### Given data
/-- R289: scope, A and R of GM word 2. -/
def gmFlags (w : W32) : Flags := ⟨gm2_scope w, isOne (gm2_acq w), isOne (gm2_rel w)⟩
/-- R289: scope, A and R of EC word 2. -/
def ecFlags (w : W32) : Flags := ⟨ec2_scope w, isOne (ec2_acq w), isOne (ec2_rel w)⟩
/-- R385: the size field of GM as an access size. -/
def gmSizeOf (v : Byte) : Option Size := if v.extractLsb' 3 5 == 0#5 then sizeOf (v.extractLsb' 0 3) else none
/-- The size field of GM. -/
def gmSizeCode (z : Size) : Byte := 0#5 ++ sizeCode z
/-- R388: an AMO size, 2 or 3. -/
def amoSizeOf (v : Byte) : Option Bool := if v == 2#8 then some false else if v == 3#8 then some true else none
/-- The size field of an AMO. -/
def amoSizeCode (dbl : Bool) : Byte := if dbl then 3#8 else 2#8

/-- The LD slot (R295, R373 to R386). -/
def fieldsLD (op l : Nat) (g : Guard) (b : BitVec 19) (w2 : W32) : Option Instr :=
  let d := sa3_a b
  let a := sa3_b b
  let row (k : VRange → Fmt → Instr) : Option Instr :=
    (rangeOf (mr1_w b) (mr1_part b)).bind fun r => (fmtOf (mr1_tag b)).bind fun t => ck (mr1_fn b == 0#6) (k r t)
  match op with
  | 0x00 => ck (b == 0#19) (.nop g)
  | 0x01 => row fun r t => .ld g r t (mr1_base b) (mr2_v w2) (mr2_off w2)
  | 0x02 => row fun r t => .lds g r t (mr1_base b) (mr2_v w2) (mr2_off w2)
  | 0x03 => row fun r t => .ldt g r t (mr1_base b) (mr2_v w2) (mr2_off w2)
  | 0x04 => (gmSizeOf (gm2_size w2)).bind fun z =>
      ck (sa3_fn b == 0#4) (.ldg g d a (sa3_c b) (gm2_dl w2) (gmFlags w2) z)
  | 0x05 => msForms l b w2 (.ldw g d a) (.ldwLong g d a)
  | 0x06 => msForms l b w2 (.ldws g d a) (.ldwsLong g d a)
  | 0x07 => (sideOf (fb1_port b)).bind fun p => ck (fb1_fn b == 0#8 && w2 == 0#32) (.recv g (fb1_v b) p)
  | 0x08 => msForms l b w2 (.ldb g d a) (.ldbLong g d a)
  | _ => none

/-- The ST slot (R295, R373 to R390). -/
def fieldsST (op l : Nat) (g : Guard) (b : BitVec 19) (w2 w3 : W32) : Option Instr :=
  let d := sa3_a b
  let a := sa3_b b
  let s := sa3_c b
  let fn := sa3_fn b
  let row (k : VRange → Option Instr) : Option Instr :=
    (rangeOf (mr1_w b) (mr1_part b)).bind fun r => if mr1_fn b == 0#6 then k r else none
  match op with
  | 0x00 => ck (b == 0#19) (.nop g)
  | 0x01 => row fun r => ck (mr1_tag b == 0#4) (.st g r (mr1_base b) (mr2_v w2) (mr2_off w2))
  | 0x02 => row fun r => (fmtOf (mr1_tag b)).map fun t => .stt g r t (mr1_base b) (mr2_v w2) (mr2_off w2)
  | 0x03 => row fun r => ck (mr1_tag b == 13#4) (.sct g r (mr1_base b) (mr2_v w2) (mr2_off w2))
  | 0x04 => msForms l b w2 (.stw g d a) (.stwLong g d a)
  | 0x05 => ck (fb1_port b == 0#2 && fb1_fn b == 0#8 && fb2_z w2 == 0#14)
      (.send g (fb1_v b) (fb2_dx w2) (fb2_dy w2) (isOne (fb2_yx w2)))
  | 0x06 => (gmSizeOf (gm2_size w2)).bind fun z => ck (fn == 0#4) (.gst g d a s (gm2_dl w2) (gmFlags w2) z)
  | 0x07 => (amoSizeOf (gm2_size w2)).bind fun z =>
      if fn == 10#4 then some (.amoCas g d a s (gm2_dl w2) (gmFlags w2) z w3)
      else (amoFormOf fn).map fun f => .amo g f d a s (gm2_dl w2) (gmFlags w2) z
  | 0x08 => ck (d == 0#5 && fn == 0#4 && gm2_dl w2 == 0#16 && gm2_acq w2 == 0#1 && gm2_size w2 == 2#8)
      (.wake g a s (gm2_scope w2) (isOne (gm2_rel w2)))
  | _ => none

/-- R365: the literal of a CPT as an MM word 1. -/
def followOf (w : W32) : Option Follow :=
  let b := bodyOf w
  if lenOf w == 1#2 then
    (if opOf w == 1#6 then some false else if opOf w == 2#6 then some true else none).bind fun s =>
      (fmtOf (mm1_fa b)).bind fun fa => (fmtOf (mm1_fb b)).map fun fb => ⟨guardOf w, s, mm1_acc b, mm1_nk b, fa, fb⟩
  else none
/-- The literal of a CPT with a follow-on. -/
def followWord (f : Follow) : W32 :=
  head 1#2 (if f.scaled then 2#6 else 1#6) f.g (mm1 f.acc f.nk (fmtCode f.fa) (fmtCode f.fb))

/-- The CP slot (R295, R360 to R372). -/
def fieldsCP (op l : Nat) (g : Guard) (b : BitVec 19) (w2 w3 : W32) : Option Instr :=
  let sa := sa3_a b
  let sb := sa3_b b
  let sc := sa3_c b
  let fn := sa3_fn b
  let noScope := ec2_scope w2 == 0#6 && ec2_acq w2 == 0#1 && ec2_rel w2 == 0#1
  let noSwz := ec2_sz w2 == 0#1 && ec2_side w2 == 0#1 && ec2_kind w2 == 0#2
  let swz := ec2_sz w2 == 0#1
  let flds := ec2_flds w2
  let side := isOne (ec2_side w2)
  let sweep (bcs : Bool) (k : SweepOp → Instr) : Option Instr :=
    (sweepOpOf (sw2_opr w2)).bind fun o =>
      ck (sw1_z b == 0#1 && (bcs || sw1_sr b == 0#5) && sw2_ar w2 == 0#2 && sw2_z w2 == 0#11) (k o)
  match op with
  | 0x00 => ck (b == 0#19) (.nop g)
  | 0x01 => (swzOf (ec2_kind w2)).bind fun k =>
      ck (sc == 0#5 && fn == 0#4 && noScope && swz && flds == 0#12) (.cpy g sa sb (ec2_cnt w2) side k)
  | 0x02 => (swzOf (ec2_kind w2)).bind fun k => (rows6 (ec2_cnt w2)).bind fun m => (twoOf flds).bind fun ch =>
      if fn == 0#4 && noScope && swz then
        if l == 1 then ck (sc == 0#5) (.cpt g ch sa sb m side k)
        else (followOf w3).map fun f => .cptFollow g ch sa sb m side k sc f
      else none
  | 0x03 => (sideOf (flds.extractLsb' 0 2)).bind fun dir =>
      ck (sc == 0#5 && fn == 0#4 && noScope && noSwz && flds.extractLsb' 2 10 == 0#10) (.cpn g dir sa sb (ec2_cnt w2))
  | 0x04 => ck (fn == 0#4 && ec2_cnt w2 == 0#8 && noSwz && flds == 0#12) (.stg g sa sb sc (ecFlags w2) w3)
  | 0x05 => ck (fn == 0#4 && ec2_cnt w2 == 0#8 && noSwz && flds == 0#12) (.stp g sa sb sc (ecFlags w2) w3)
  | 0x06 => (rows5 (ec2_cnt w2)).bind fun m =>
      ck (sb == 0#5 && sc == 0#5 && fn == 0#4 && noScope && noSwz && acpF_z flds == 0#2)
        (.acp g (isOne (acpF_inn flds)) (isOne (acpF_i32 flds)) (acpF_acc flds) sa (acpF_r0 flds) m)
  | 0x07 => if sw1_fn b == 0#4 then sweep false fun o => .cav g o (sw1_vd b) (sw2_vs w2) (sw2_scope w2) else none
  | 0x08 => if sw1_fn b == 0#4 then sweep false fun o => .ard g o (sw1_vd b) (sw2_vs w2) (sw2_scope w2) else none
  | 0x09 => (twoOf (sw1_fn b)).bind fun ex => sweep false fun o => .scn g ex o (sw1_vd b) (sw2_vs w2) (sw2_scope w2)
  | 0x0A => if sw2_opr w2 == 0#4 && sw1_fn b == 0#4 then
      sweep true fun _ => .bcs g (sw1_vd b) (sw2_vs w2) (sw1_sr b) (sw2_scope w2) else none
  | 0x0B => ck (sb == 0#5 && sc == 0#5 && fn == 0#4 && ec2_acq w2 == 0#1 && ec2_cnt w2 == 0#8 && noSwz && flds == 0#12)
      (.crdy g sa (ec2_scope w2) (isOne (ec2_rel w2)))
  | 0x0C => ck (sb == 0#5 && sc == 0#5 && fn == 0#4 && noScope && noSwz && flds == 0#12) (.cpz g sa (ec2_cnt w2))
  | _ => none

/-- The instruction a slot's prefix and words hold; none where a field is reserved or out of range. -/
def fields (c : Stream) (s : Slot) (op l : Nat) (g : Guard) (x : Prefix) (b : BitVec 19) (w2 w3 : W32) :
    Option Instr :=
  match s with
  | .sc => fieldsSC c op l g x b w2 w3
  | .va => fieldsV op l g x b w2 w3
  | .vb => fieldsV op l g x b w2 w3
  | .mx => fieldsMX op g x b w2
  | .ld => fieldsLD op l g b w2
  | .st => fieldsST op l g b w2 w3
  | .cp => fieldsCP op l g b w2 w3
  | .sy => fieldsSY op l g b w2

/-- R283 step 8 of one slot: the instruction, or the subcode of cause 0x06 in the order of that step. -/
def slotInstr (c : Stream) (s : Slot) (pre : Option W32) (w1 w2 w3 : W32) : Except Nat Instr :=
  let op := (opOf w1).toNat
  let l := (lenOf w1).toNat
  let b := bodyOf w1
  match opRow c s op b with
  | none => .error 1
  | some r =>
    if !lenOk s r op l b then .error 3
    else if !kindOk r pre then .error 4
    else
      match (prefixOfWord pre).bind fun x => fields c s op l (guardOf w1) x b w2 w3 with
      | some i => if i.wf then .ok i else .error 2
      | none => .error 2

end Dec

/-! ## The encoder -/

open Dec

/-- The slot an instruction stands in; VA for the vector instructions, which VB takes as well. None for events.
NOP stands in every slot (R291); SC is given. -/
def Instr.slot : Instr → Option Slot
  | .nop .. | .add .. | .sub .. | .addi .. | .addiLong .. | .mul .. | .mulh .. | .div .. | .and .. | .or .. | .xor ..
  | .andn .. | .shl .. | .shr .. | .sra .. | .rot .. | .min .. | .max .. | .bit .. | .ext .. | .ins .. | .sel ..
  | .mov .. | .movi .. | .moviLong .. | .moviWide .. | .lea .. | .leaLong .. | .cmp .. | .cmpi .. | .cmpiLong ..
  | .plog .. | .fop .. | .fma .. | .fcmp .. | .fcvt .. | .rdc .. | .rdw .. | .rds .. | .wrs .. => some .sc
  | .pbr .. | .pbrx .. | .br .. | .call .. | .ret .. | .brdec .. | .waitc .. | .waitcLong .. | .waitn ..
  | .waitnLong .. | .bar .. | .chk .. | .chkP .. | .chkV .. | .chkB .. | .drain .. | .drainLong .. | .endTask ..
  | .trap .. | .sysc .. | .align .. | .frz .. | .rfz .. | .ltf .. | .stf .. => some .sy
  | .vadd .. | .vaddLit .. | .vsub .. | .vsubLit .. | .vmul .. | .vmulLit .. | .vfma .. | .vfmaLit .. | .vfms ..
  | .vfmsLit .. | .vfnm .. | .vfnmLit .. | .vmin .. | .vminLit .. | .vmax .. | .vmaxLit .. | .vun .. | .vsf ..
  | .vcmp .. | .vcmpLit .. | .vsel .. | .vand .. | .vandLit .. | .vor .. | .vorLit .. | .vxor .. | .vxorLit ..
  | .vandn .. | .vandnLit .. | .vshl .. | .vshlLit .. | .vshr .. | .vshrLit .. | .viadd .. | .viaddLit ..
  | .vimul .. | .vimulLit .. | .vimm .. | .vimmLit .. | .vcvt .. | .vqnt .. | .vdq .. | .vred .. | .vscan ..
  | .vperm .. | .vshuf .. | .vbcL .. | .vbcI .. | .vext .. | .vins .. | .vmov .. | .viota .. | .vcmul .. | .vbfly ..
  | .vcls .. | .vtag .. | .vmsk .. => some .va
  | .mma .. | .mmas .. | .mzero .. | .amv .. | .amvt .. | .ald .. | .aadd .. => some .mx
  | .ld .. | .lds .. | .ldt .. | .ldg .. | .ldw .. | .ldwLong .. | .ldws .. | .ldwsLong .. | .ldb .. | .ldbLong ..
  | .recv .. => some .ld
  | .st .. | .stt .. | .sct .. | .stw .. | .stwLong .. | .send .. | .gst .. | .amo .. | .amoCas .. | .wake .. => some .st
  | .cpy .. | .cpz .. | .cpt .. | .cptFollow .. | .cpn .. | .stg .. | .stp .. | .acp .. | .cav .. | .ard .. | .scn ..
  | .bcs .. | .crdy .. => some .cp
  | _ => none

/-- The prefix of an instruction. -/
def Instr.pre : Instr → Prefix
  | .add _ x .. | .sub _ x .. | .addi _ x .. | .addiLong _ x .. | .mul _ x .. | .mulh _ x .. | .div _ x ..
  | .and _ x .. | .or _ x .. | .xor _ x .. | .andn _ x .. | .shl _ x .. | .shr _ x .. | .sra _ x .. | .rot _ x ..
  | .min _ x .. | .max _ x .. | .bit _ x .. | .ext _ x .. | .ins _ x .. | .lea _ x .. | .leaLong _ x .. | .cmp _ x ..
  | .cmpi _ x .. | .cmpiLong _ x .. | .vun _ x .. | .vsel _ x .. | .vand _ x .. | .vandLit _ x .. | .vor _ x ..
  | .vorLit _ x .. | .vxor _ x .. | .vxorLit _ x .. | .vandn _ x .. | .vandnLit _ x .. | .vimm _ x ..
  | .vimmLit _ x .. | .vperm _ x .. | .vshuf _ x .. | .vext _ x .. | .vins _ x .. | .vcls _ x .. | .vmsk _ x .. => ofX x
  | .fop _ x .. | .fma _ x .. | .fcmp _ x .. | .fcvt _ x .. | .vadd _ x .. | .vaddLit _ x .. | .vsub _ x ..
  | .vsubLit _ x .. | .vmul _ x .. | .vmulLit _ x .. | .vfma _ x .. | .vfmaLit _ x .. | .vfms _ x .. | .vfmsLit _ x ..
  | .vfnm _ x .. | .vfnmLit _ x .. | .vmin _ x .. | .vminLit _ x .. | .vmax _ x .. | .vmaxLit _ x .. | .vsf _ x ..
  | .vcmp _ x .. | .vcmpLit _ x .. | .vshl _ x .. | .vshlLit _ x .. | .vshr _ x .. | .vshrLit _ x .. | .viadd _ x ..
  | .viaddLit _ x .. | .vimul _ x .. | .vimulLit _ x .. | .vcvt _ x .. | .vqnt _ x .. | .vdq _ x .. | .vred _ x ..
  | .vscan _ x .. | .vcmul _ x .. | .vbfly _ x .. => x
  | .amv _ m .. | .amvt _ m .. => ofM m
  | _ => .none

### The problem
All lines above containing the string "fieldsV": copy each one.

### Exercise solution
  | .va => fieldsV op l g x b w2 w3
  | .vb => fieldsV op l g x b w2 w3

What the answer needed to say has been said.